• [Task directions]:
From the line below that contains "ACKNOWLEDGE (R163). -/" to the line that contains "LATCHED (R164). -/", repeat every line exactly, both ends included, and nothing else.

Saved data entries
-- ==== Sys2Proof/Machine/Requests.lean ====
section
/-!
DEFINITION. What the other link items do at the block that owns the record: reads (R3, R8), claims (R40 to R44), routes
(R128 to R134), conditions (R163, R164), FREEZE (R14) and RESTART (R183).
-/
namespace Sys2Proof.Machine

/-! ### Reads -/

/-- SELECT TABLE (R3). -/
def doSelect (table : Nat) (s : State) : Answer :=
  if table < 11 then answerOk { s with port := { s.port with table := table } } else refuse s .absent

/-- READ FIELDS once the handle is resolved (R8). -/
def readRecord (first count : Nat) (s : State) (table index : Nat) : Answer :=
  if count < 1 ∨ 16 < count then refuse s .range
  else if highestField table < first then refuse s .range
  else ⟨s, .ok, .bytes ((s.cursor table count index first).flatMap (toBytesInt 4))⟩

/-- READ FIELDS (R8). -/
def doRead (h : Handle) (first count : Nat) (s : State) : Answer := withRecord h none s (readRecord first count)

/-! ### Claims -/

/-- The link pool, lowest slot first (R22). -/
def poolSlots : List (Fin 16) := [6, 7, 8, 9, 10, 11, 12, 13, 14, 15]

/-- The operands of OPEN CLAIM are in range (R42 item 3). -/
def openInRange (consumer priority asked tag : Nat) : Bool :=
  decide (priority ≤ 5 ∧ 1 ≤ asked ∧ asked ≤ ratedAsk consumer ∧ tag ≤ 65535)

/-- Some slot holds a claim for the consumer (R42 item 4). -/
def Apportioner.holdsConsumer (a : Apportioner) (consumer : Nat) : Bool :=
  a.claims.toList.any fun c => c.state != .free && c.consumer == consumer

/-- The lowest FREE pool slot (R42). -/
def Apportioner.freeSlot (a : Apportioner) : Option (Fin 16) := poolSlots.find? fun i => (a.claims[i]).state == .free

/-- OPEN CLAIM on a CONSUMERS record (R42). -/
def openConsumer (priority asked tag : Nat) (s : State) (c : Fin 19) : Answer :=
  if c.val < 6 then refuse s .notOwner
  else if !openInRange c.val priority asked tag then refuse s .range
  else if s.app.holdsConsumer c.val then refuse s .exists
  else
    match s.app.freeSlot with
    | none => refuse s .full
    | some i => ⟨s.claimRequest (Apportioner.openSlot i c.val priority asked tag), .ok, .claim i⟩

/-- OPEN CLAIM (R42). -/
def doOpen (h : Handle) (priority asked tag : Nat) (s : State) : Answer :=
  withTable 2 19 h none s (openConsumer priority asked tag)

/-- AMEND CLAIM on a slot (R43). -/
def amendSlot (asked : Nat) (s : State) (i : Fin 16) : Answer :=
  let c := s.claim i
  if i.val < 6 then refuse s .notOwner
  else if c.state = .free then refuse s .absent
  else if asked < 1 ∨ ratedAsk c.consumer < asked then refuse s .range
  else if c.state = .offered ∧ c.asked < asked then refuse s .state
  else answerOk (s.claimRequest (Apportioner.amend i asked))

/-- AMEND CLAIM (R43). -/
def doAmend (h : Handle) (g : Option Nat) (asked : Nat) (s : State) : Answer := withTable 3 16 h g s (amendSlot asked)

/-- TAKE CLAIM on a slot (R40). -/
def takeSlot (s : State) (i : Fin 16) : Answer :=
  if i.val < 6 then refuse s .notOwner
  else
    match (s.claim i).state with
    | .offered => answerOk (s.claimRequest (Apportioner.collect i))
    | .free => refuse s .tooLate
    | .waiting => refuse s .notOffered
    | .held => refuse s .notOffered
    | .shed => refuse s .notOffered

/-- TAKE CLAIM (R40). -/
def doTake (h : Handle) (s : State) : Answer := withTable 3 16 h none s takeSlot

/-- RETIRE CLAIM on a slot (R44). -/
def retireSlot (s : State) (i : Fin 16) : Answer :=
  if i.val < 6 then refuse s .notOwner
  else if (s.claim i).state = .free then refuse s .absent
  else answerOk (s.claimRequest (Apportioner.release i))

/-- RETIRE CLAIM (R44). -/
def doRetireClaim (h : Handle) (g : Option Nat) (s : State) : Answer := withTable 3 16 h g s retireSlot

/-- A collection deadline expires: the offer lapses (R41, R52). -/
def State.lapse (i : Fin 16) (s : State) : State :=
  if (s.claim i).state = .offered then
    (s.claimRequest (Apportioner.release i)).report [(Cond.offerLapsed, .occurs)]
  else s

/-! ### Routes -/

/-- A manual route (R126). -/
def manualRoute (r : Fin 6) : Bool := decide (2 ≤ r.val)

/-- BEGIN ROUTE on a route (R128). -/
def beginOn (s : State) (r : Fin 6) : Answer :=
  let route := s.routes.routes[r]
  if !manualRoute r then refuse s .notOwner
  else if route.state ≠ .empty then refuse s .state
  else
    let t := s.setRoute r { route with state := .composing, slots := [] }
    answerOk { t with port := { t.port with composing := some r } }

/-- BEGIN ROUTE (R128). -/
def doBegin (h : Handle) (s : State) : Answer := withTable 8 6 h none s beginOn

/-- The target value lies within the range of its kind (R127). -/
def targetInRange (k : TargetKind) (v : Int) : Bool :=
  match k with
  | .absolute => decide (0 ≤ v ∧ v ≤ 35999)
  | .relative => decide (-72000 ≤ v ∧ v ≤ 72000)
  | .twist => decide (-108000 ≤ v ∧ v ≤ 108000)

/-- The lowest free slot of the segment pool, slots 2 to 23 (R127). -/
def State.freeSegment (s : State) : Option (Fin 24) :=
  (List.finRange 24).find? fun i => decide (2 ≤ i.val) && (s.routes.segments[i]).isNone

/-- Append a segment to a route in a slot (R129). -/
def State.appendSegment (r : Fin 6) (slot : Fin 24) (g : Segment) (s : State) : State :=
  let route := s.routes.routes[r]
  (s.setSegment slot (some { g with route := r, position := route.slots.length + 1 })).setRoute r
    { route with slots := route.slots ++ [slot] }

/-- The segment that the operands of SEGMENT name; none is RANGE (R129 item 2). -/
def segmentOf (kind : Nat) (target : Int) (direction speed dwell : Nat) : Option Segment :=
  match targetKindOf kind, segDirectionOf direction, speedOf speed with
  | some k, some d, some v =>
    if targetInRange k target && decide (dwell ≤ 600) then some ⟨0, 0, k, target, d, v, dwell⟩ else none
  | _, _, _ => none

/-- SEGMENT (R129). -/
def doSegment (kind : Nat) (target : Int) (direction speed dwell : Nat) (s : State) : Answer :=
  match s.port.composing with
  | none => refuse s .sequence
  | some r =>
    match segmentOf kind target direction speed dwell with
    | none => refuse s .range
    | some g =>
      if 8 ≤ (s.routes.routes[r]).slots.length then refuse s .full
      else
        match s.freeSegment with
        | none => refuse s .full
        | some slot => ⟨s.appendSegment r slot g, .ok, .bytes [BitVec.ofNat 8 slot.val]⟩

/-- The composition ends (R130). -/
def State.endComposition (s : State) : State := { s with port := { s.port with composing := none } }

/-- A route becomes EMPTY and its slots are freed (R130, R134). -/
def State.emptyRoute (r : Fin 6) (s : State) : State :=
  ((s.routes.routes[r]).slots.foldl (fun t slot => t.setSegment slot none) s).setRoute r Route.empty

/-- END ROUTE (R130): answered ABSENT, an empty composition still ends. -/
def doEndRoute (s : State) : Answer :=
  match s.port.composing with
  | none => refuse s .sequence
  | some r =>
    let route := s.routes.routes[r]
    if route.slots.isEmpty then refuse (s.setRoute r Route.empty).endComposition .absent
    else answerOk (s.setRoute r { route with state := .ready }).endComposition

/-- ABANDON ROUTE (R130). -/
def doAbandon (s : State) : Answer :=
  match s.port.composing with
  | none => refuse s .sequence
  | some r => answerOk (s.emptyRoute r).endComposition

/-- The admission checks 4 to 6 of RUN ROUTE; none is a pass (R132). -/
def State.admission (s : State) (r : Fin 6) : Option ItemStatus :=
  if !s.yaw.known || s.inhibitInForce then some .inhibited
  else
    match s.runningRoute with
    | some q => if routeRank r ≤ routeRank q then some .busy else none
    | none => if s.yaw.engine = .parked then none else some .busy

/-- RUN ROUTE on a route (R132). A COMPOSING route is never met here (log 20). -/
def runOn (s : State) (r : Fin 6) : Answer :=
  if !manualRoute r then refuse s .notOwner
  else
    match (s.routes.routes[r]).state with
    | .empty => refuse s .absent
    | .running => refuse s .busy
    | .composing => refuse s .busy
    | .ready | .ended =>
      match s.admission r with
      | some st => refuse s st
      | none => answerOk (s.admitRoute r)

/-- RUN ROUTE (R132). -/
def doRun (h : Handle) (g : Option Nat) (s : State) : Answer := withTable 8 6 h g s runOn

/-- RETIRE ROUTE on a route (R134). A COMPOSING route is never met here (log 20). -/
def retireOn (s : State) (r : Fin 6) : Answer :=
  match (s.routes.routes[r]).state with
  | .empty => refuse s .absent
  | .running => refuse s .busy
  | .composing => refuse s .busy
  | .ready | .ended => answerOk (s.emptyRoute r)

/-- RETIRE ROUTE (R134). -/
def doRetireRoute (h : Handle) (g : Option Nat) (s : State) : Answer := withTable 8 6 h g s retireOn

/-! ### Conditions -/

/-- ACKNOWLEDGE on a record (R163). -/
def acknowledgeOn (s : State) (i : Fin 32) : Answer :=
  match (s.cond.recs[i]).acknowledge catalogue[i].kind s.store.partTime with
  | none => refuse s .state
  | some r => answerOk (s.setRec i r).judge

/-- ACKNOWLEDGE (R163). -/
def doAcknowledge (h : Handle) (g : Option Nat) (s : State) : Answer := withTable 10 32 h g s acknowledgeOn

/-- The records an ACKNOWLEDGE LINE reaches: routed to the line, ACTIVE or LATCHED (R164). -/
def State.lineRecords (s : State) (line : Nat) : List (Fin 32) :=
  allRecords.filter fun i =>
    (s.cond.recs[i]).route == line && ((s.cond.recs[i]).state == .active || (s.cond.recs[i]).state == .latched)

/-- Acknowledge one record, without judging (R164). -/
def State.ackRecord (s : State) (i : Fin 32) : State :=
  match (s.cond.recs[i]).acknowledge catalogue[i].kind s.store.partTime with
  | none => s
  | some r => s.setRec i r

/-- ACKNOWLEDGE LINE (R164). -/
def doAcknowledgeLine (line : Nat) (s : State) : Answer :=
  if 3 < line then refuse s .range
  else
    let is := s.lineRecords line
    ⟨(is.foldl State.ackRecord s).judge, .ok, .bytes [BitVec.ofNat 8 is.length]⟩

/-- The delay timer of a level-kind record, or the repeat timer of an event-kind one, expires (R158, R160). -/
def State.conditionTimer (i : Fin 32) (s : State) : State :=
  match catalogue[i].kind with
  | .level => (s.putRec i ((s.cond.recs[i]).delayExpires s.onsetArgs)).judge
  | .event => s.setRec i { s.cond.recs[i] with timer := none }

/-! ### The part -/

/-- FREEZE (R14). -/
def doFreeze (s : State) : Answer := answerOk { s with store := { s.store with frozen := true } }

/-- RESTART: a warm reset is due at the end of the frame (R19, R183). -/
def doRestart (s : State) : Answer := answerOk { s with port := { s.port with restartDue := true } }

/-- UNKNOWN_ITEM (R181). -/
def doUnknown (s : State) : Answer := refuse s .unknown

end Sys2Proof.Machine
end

• [Completed exercise]:
/-- ACKNOWLEDGE (R163). -/
def doAcknowledge (h : Handle) (g : Option Nat) (s : State) : Answer := withTable 10 32 h g s acknowledgeOn

/-- The records an ACKNOWLEDGE LINE reaches: routed to the line, ACTIVE or LATCHED (R164). -/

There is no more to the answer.